Calling the handover the "most unforgettable moment" of his life, Tung, now vice chairman of the National Committee of Chinese People's Political Consultative Conference, said, "Watching the Union Jack being lowered and the five-star red flag of China gradually rising, I, a 60-year-old Chinese national, was excited and touched."
This year also marked the 20th anniversary of implementing the Basic Law of the HKSAR. Enacted in accordance with China's Constitution, the Basic Law specifies the guidelines of "one country, two systems" and "Hong Kong people administering Hong Kong" with a high degree of autonomy.
Over the past 20 years, the capitalist regime in Hong Kong has not changed, neither have people's lifestyles, Tung said, adding that the law has remained almost the same, and both the economy and society have maintained steady growth.
He noted that the rule of law, a core value of Hong Kong society, has been firmly upheld, something the central government has valued and safeguarded
Tung said most Hong Kong residents are aware of the significance of the "one country, two systems" principle and gave heartfelt support to it.
Since 1997, the HKSAR has confronted many challenges. Tung recalled the Asian financial crisis, which broke out in Thailand in July,1997 and soon after swept through Asia rocking Hong Kong.
He also mentioned the SARS outbreak in 2003 and the global financial crisis in 2008.
"Over the 20 years, we have gone through many difficulties. But as we have the Motherland to back us up, dealing with these problems became a little easier," he said.
The past two decades also saw closer ties between Hong Kong and the mainland, with more Hong Kong residents speaking mandarin and learning more about the country and its fast development, he said.
Hong Kong previously depended mainly on trade with America and Europe, but now it has closely integrated with the mainland, and more Hong Kong residents have chosen to develop their careers there, Tung noted.
Tung pointed out that the success of the "one country, two systems" was also recognized by international society. "Many foreign friends said to me with envy, that we have the advantage over them because of 'one country, two systems,'"
However, the 80-year-old admitted Hong Kong still faces some deeply rooted problems, including high property prices, a wide gap between the rich and the poor, difficulty for young people to climb the social ladder and industrial hollowing-out.
But Tung said he remains optimistic about Hong Kong's future.

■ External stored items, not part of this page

/-- R134 (with R130, R131, R133): RENDER. Unwritten bytes enter with their free values, the model's choice:
notes/assumptions/1 and 2. What its issue leaves in `fb` and `k` is the model's reading of R37: notes/assumptions/11. -/
def Obligations.RenderCommand : Prop :=
  ∀ d : SlotId,
    (∀ w : Word, decodeWord w = .ok (.render d) ↔ w = (0#16 ++ 0#8 ++ 0#2 ++ slotBits d ++ 0x5#4 : Word)) ∧
    IssuedInto (.render d) (fun _ => True) .exec false ∧
    ∀ s : State, s.status.busy = true → s.seq.phase = .exec →
      ∃ t, exec (.render d) s = .next t ∧
        (∀ i : Fin 27, i.val < 26 → t.str[i] =
          .written alphabet[((0#2 ++ val128 (s.slotBytes d) : BitVec 130).extractLsb' (125 - 5 * i.val) 5).toFin]) ∧
        t.str[26] = .written 0x00 ∧
        t = { s with
          str := t.str, status := { s.status with busy := false }, seq := { s.seq with phase := .idle } }

/-- R139: EXTRACT. Unwritten bytes enter with their free values, the model's choice: notes/assumptions/1 and 2. What its
issue leaves in `fb` and `k` is the model's reading of R37: notes/assumptions/11. -/
def Obligations.ExtractCommand : Prop :=
  ∀ d : SlotId,
    (∀ w : Word, decodeWord w = .ok (.extract d) ↔ w = (0#16 ++ 0#8 ++ 0#2 ++ slotBits d ++ 0x6#4 : Word)) ∧
    IssuedInto (.extract d) (fun _ => True) .exec false ∧
    ∀ s : State, s.status.busy = true → s.seq.phase = .exec →
      ∃ t, exec (.extract d) s = .next t ∧
        t.result = .ofVal (0#16 ++ ts48 (s.slotBytes d)) ∧ t.result.val = 0#16 ++ ts48 (s.slotBytes d) ∧
        t.result.val.toNat < 2 ^ 48 ∧
        t = { s with
          result := t.result, status := { s.status with busy := false }, seq := { s.seq with phase := .idle } }

/-- R150: CMP, by the least index at which the slots differ. Unwritten bytes enter with their free values, the model's
choice: notes/assumptions/1 and 2. What its issue leaves in `fb` and `k` is the model's reading of R37:
notes/assumptions/11. -/
def Obligations.CmpCommand : Prop :=
  ∀ a b : SlotId,
    (∀ w : Word, decodeWord w = .ok (.cmp a b) ↔ w = (0#16 ++ 0#8 ++ slotBits b ++ slotBits a ++ 0x7#4 : Word)) ∧
    IssuedInto (.cmp a b) (fun _ => True) .exec false ∧
    ∀ s : State, s.status.busy = true → s.seq.phase = .exec →
      ∃ t, exec (.cmp a b) s = .next t ∧
        (s.slotBytes a = s.slotBytes b → t.result = .ofVal 0) ∧
        (∀ j : Fin 16, (∀ i : Fin 16, i < j → (s.slotBytes a)[i] = (s.slotBytes b)[i]) →
          ((s.slotBytes a)[j].toNat < (s.slotBytes b)[j].toNat → t.result = .ofVal 0xFFFF_FFFF_FFFF_FFFF) ∧
          ((s.slotBytes b)[j].toNat < (s.slotBytes a)[j].toNat → t.result = .ofVal 0x0000_0000_0000_0001)) ∧
        t = { s with
          result := t.result, status := { s.status with busy := false }, seq := { s.seq with phase := .idle } }

/-- R151: EQ. Unwritten bytes enter with their free values, the model's choice: notes/assumptions/1 and 2. What its issue
leaves in `fb` and `k` is the model's reading of R37: notes/assumptions/11. -/
def Obligations.EqCommand : Prop :=
  ∀ a b : SlotId,
    (∀ w : Word, decodeWord w = .ok (.eq a b) ↔ w = (0#16 ++ 0#8 ++ slotBits b ++ slotBits a ++ 0x8#4 : Word)) ∧
    IssuedInto (.eq a b) (fun _ => True) .exec false ∧
    ∀ s : State, s.status.busy = true → s.seq.phase = .exec →
      ∃ t, exec (.eq a b) s = .next t ∧
        ((∀ j : Fin 16, (s.slotBytes a)[j] = (s.slotBytes b)[j]) → t.result = .ofVal 1) ∧
        ((∃ j : Fin 16, (s.slotBytes a)[j] ≠ (s.slotBytes b)[j]) → t.result = .ofVal 0) ∧
        t = { s with
          result := t.result, status := { s.status with busy := false }, seq := { s.seq with phase := .idle } }

/-- R152: COPY, each byte with its written status; also with source and destination the same. What its issue leaves in `fb`
and `k` is the model's reading of R37: notes/assumptions/11. -/
def Obligations.CopyCommand : Prop :=
  ∀ a b : SlotId,
    (∀ w : Word, decodeWord w = .ok (.copy a b) ↔ w = (0#16 ++ 0#8 ++ slotBits b ++ slotBits a ++ 0x9#4 : Word)) ∧
    IssuedInto (.copy a b) (fun _ => True) .exec false ∧
    ∀ s : State, s.status.busy = true → s.seq.phase = .exec →
      ∃ t, exec (.copy a b) s = .next t ∧
        t.slot b = s.slot a ∧ (∀ e, e ≠ b → t.slot e = s.slot e) ∧
        t = { s with
          slots := t.slots, status := { s.status with busy := false }, seq := { s.seq with phase := .idle } }

/-! ## Who writes what, over all steps -/

/-- R34: OVR is set exactly by a refused write, and stays until STATUS bit 5 is written or a reset comes. -/
def Obligations.OvrIsSticky : Prop :=
  ∀ s t : State, step s = .next t →
    (t.status.ovr = true ↔
      s.status.busy = true ∧ (∃ r v, s.hostWrites r v ∧
        (r = .cmd ∨ r = .tsLo ∨ r = .tsHi ∨ r = .ctxLo ∨ r = .ctxHi ∨ ∃ d j, r = .slotWord d j)) ∨
      s.status.ovr = true ∧ ¬ (∃ v, s.hostWrites .status v ∧ v.getLsbD 5 = true) ∧ ¬ s.resetComes)

/-- R31: ERR is written by every CMD write made while BUSY = 0, with the outcome of that write, and otherwise only by
reset. -/
def Obligations.ErrIsTheOutcomeOfTheLastCmdWrite : Prop :=
  ∀ s t : State, step s = .next t →
    (∀ w i, s.hostWrites .cmd w → s.status.busy = false → decodeWord w = .ok i →
      t.status.err = if Instr.singleStep i = false ∧ s.cfg.entPresent = false then .invalidArg else .ok) ∧
    (∀ w e, s.hostWrites .cmd w → s.status.busy = false → decodeWord w = .error e → t.status.err = .illegalCmd) ∧
    (s.resetComes → t.status.err = .ok) ∧
    (¬ ((∃ w, s.hostWrites .cmd w) ∧ s.status.busy = false) → ¬ s.resetComes → t.status.err = s.status.err)

/-- R32: DEGRADED is cleared by a CMD write made while BUSY = 0, set by a failed entropy answer that a command takes,
and otherwise kept (reset clears it). -/
def Obligations.DegradedMarksAFailedByte : Prop :=
  ∀ s t : State, step s = .next t →
    (((∃ w, s.hostWrites .cmd w) ∧ s.status.busy = false) → t.status.degraded = false) ∧
    (s.resetComes → t.status.degraded = false) ∧
    (¬ ((∃ w, s.hostWrites .cmd w) ∧ s.status.busy = false) → ¬ s.resetComes →
      (t.status.degraded = true ↔
        s.status.degraded = true ∨
        ∃ i, s.coreRuns i ∧ Instr.singleStep i = false ∧ s.seq.phase = .entWait ∧ s.entAnswer = some .fail))

/-- R33: FALLBACK is set by an ENC.BULK that falls back, at issue or on its bulk answer, cleared by every other CMD write
made while BUSY = 0, and otherwise kept (reset clears it). It is no error: the step that sets it keeps ERR. -/
def Obligations.FallbackMarksABulkThatFellBack : Prop :=
  ∀ s t : State, step s = .next t →
    (∀ w, s.hostWrites .cmd w → s.status.busy = false →
      (t.status.fallback = true ↔
        (∃ d, decodeWord w = .ok (.encBulk d)) ∧ s.cfg.entPresent = true ∧ s.cfg.bulkPresent = false)) ∧
    (s.resetComes → t.status.fallback = false) ∧
    (¬ ((∃ w, s.hostWrites .cmd w) ∧ s.status.busy = false) → ¬ s.resetComes →
      (t.status.fallback = true ↔
        s.status.fallback = true ∨
        ∃ d a, s.coreRuns (.encBulk d) ∧ s.seq.phase = .bulkWait ∧ s.bulkAnswer = some a ∧ ∀ b, a ≠ .got 10 b) ∧
      t.status.err = s.status.err)

/-- R26: only EXTRACT, CMP and EQ write RESULT, each its own result; no other command, no host access and no port answer
changes it (reset makes it unwritten). -/
def Obligations.ResultWrittenByThreeCommands : Prop :=
  ∀ s t : State, step s = .next t → t.result ≠ s.result →
    s.resetComes ∨ ∃ d e,
      s.coreRuns (.extract d) ∧ t.result = .ofVal (0#16 ++ ts48 (s.slotBytes d)) ∨
      s.coreRuns (.cmp d e) ∧ t.result = .ofVal (cmpResult (s.slotBytes d) (s.slotBytes e)) ∨
      s.coreRuns (.eq d e) ∧ t.result = .ofVal (eqResult (s.slotBytes d) (s.slotBytes e))

/-- R27: only RENDER writes STR, and it writes all 27 bytes, the string of its slot (reset makes them unwritten). -/
def Obligations.StrWrittenByRenderWhole : Prop :=
  ∀ s t : State, step s = .next t → t.str ≠ s.str →
    s.resetComes ∨ (∃ d, s.coreRuns (.render d) ∧ t.str = renderStr (val128 (s.slotBytes d))) ∧
      ∀ i : Fin 27, (t.str[i]).isWritten = true

/-- R23, R101: a slot changes only by a host write of one of its words while BUSY = 0, by an encode into it, by a COPY
into it, or by reset. -/
def Obligations.SlotsWrittenByTheirWriters : Prop :=
  ∀ (s t : State) (d : SlotId), step s = .next t → t.slot d ≠ s.slot d →
    s.resetComes ∨
    (s.status.busy = false ∧ ∃ j v, s.hostWrites (.slotWord d j) v) ∨
    ∃ v e, s.coreRuns (.encPort d) ∨ s.coreRuns (.encConst d v) ∨ s.coreRuns (.encSkip d) ∨ s.coreRuns (.encBulk d) ∨
      s.coreRuns (.copy e d)

/-- R24, R25, R101: TS and CTX change only by a host write of one of their halves while BUSY = 0, or by reset. -/
def Obligations.TsAndCtxWrittenByHostOnly : Prop :=
  ∀ s t : State, step s = .next t →
    (t.ts ≠ s.ts → s.resetComes ∨
      s.status.busy = false ∧ ∃ v, s.hostWrites .tsLo v ∨ s.hostWrites .tsHi v) ∧
    (t.ctx ≠ s.ctx → s.resetComes ∨
      s.status.busy = false ∧ ∃ v, s.hostWrites .ctxLo v ∨ s.hostWrites .ctxHi v)

/-- R35: CFG reads the two tie-offs in bits 0 and 1 and 0 above them, holds them from reset onward and never changes, a
host write of it included. -/
def Obligations.CfgIsTheTieOffs : Prop :=
  (∀ s : State, s.cfg.word.getLsbD 0 = s.cfg.entPresent ∧ s.cfg.word.getLsbD 1 = s.cfg.bulkPresent ∧
    s.cfg.word.extractLsb' 2 30 = 0 ∧ s.regValue .cfg = s.cfg.word) ∧
  State.reset.cfg.entPresent = Config.entPresent ∧ State.reset.cfg.bulkPresent = Config.bulkPresent ∧
  (∀ s t : State, step s = .next t → t.cfg = s.cfg)

/-- R166, R171, R221: an answer with no request outstanding is ignored, and so is one to a request that a reset abandoned,
also while another is outstanding; one to the outstanding request is held for CORE, and nothing else changes. A request is
outstanding only in ENTWAIT or BULKWAIT, and carries the latched context. That the request ends at its first answer is the
model's reading (notes/assumptions/6), and that an answer names its request by the resets before it is the model's choice
(notes/assumptions/21). -/
def Obligations.AnswersWithoutRequestAreIgnored : Prop :=
  ∀ (s : State) (rest : List Input),
    (∀ epoch a, s.inputs = .ent epoch a :: rest →
      (epoch ≠ s.resets ∨ s.entRequest = none → step s = .next { s with inputs := rest }) ∧
      (epoch = s.resets → s.entRequest ≠ none → step s = .next { s with inputs := rest, entAnswer := some a })) ∧
    (∀ epoch a, s.inputs = .bulk epoch a :: rest →
      (epoch ≠ s.resets ∨ s.bulkRequest = none → step s = .next { s with inputs := rest }) ∧
      (epoch = s.resets → s.bulkRequest ≠ none → step s = .next { s with inputs := rest, bulkAnswer := some a })) ∧
    (∀ c, s.entRequest = some c ↔ s.seq.phase = .entWait ∧ s.entAnswer = none ∧ c = s.seq.ctx) ∧
    (∀ n, s.bulkRequest = some n ↔ s.seq.phase = .bulkWait ∧ s.bulkAnswer = none ∧ n = 10)

/-! ## Reset and the machine as a whole -/

/-- R220, R221: what the reset input leaves, also in the middle of a command. That the inputs stay is the model's choice
(notes/assumptions/16), and so is its count of the resets (notes/assumptions/21). -/
def Obligations.ResetLeavesDataUnwritten : Prop :=
  ∀ (s : State) (rest : List Input), s.inputs = .reset :: rest →
    ∃ t, step s = .next t ∧
      t.status.word = 0 ∧ t.seq.phase = .idle ∧ t.cfg = s.cfg ∧
      (∀ (d : SlotId) (k : Fin 16), ((t.slot d)[k]).isWritten = false) ∧
      (t.ts.lo.isWritten = false ∧ t.ts.hi.isWritten = false) ∧
      (t.ctx.lo.isWritten = false ∧ t.ctx.hi.isWritten = false) ∧
      (t.result.lo.isWritten = false ∧ t.result.hi.isWritten = false) ∧
      (∀ i : Fin 27, (t.str[i]).isWritten = false) ∧
      t.entAnswer = none ∧ t.bulkAnswer = none ∧ t.resets = s.resets + 1 ∧ t.inputs = rest

/-- R220, R222: the machine right after reset is idle with STATUS 0, and every turn of CORE leaves it so. That no input is
waiting then is the model's choice: notes/assumptions/8. -/
def Obligations.ResetStateIsIdle : Prop :=
  State.reset.status.word = 0 ∧ State.reset.seq.phase = .idle ∧ State.reset.Inv ∧
  step State.reset = .next State.reset

/-- The invariant of the machine is kept by every step from every state that has it. Two of its parts are the model's
reading: that the latched `op` and `fb` outlive completion (`fallback_of_bulk`, `degraded_of_port`: notes/assumptions/11),
and where an answer stands until CORE takes it (`ent_answer`, `bulk_answer`: notes/assumptions/6). -/
def Obligations.EveryStepKeepsInv : Prop :=
  ∀ s t : State, s.Inv → step s = .next t → t.Inv

/-- In a state that has the invariant a step always answers a next state: the block has no stop (R190, R198). Three points
are the model's own: that the use of unwritten data, which R38 and U7 call a model fault, goes on (notes/assumptions/2), that
its faults stand for states R37 rules out (notes/assumptions/10), and that a bus error is an answer (notes/assumptions/13). -/
def Obligations.NoStepStops : Prop := ∀ s : State, s.Inv → ∃ t, step s = .next t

In his view, Hong Kong continued its robust economic growth despite encountering several shocks since 1997, and it has a sufficient fiscal reserve, providing conditions to resolve its problems.
Over the past five years, Hong Kong's GDP grew more than a nominal 5 percent each year, Tung said, "We can solve a lot of problems when we have 4 to 5 percent growth."
On the other hand, Tung believed Hong Kong should seize opportunities brought by China's development and make good use of its strengths in areas such as trade and finance, yuan internationalization, and the Belt and Road Initiative.
He also hoped Hong Kong, a city where the East meets the West, can serve as a bridge for cultural exchange and shed light on the integration of different cultures around the world.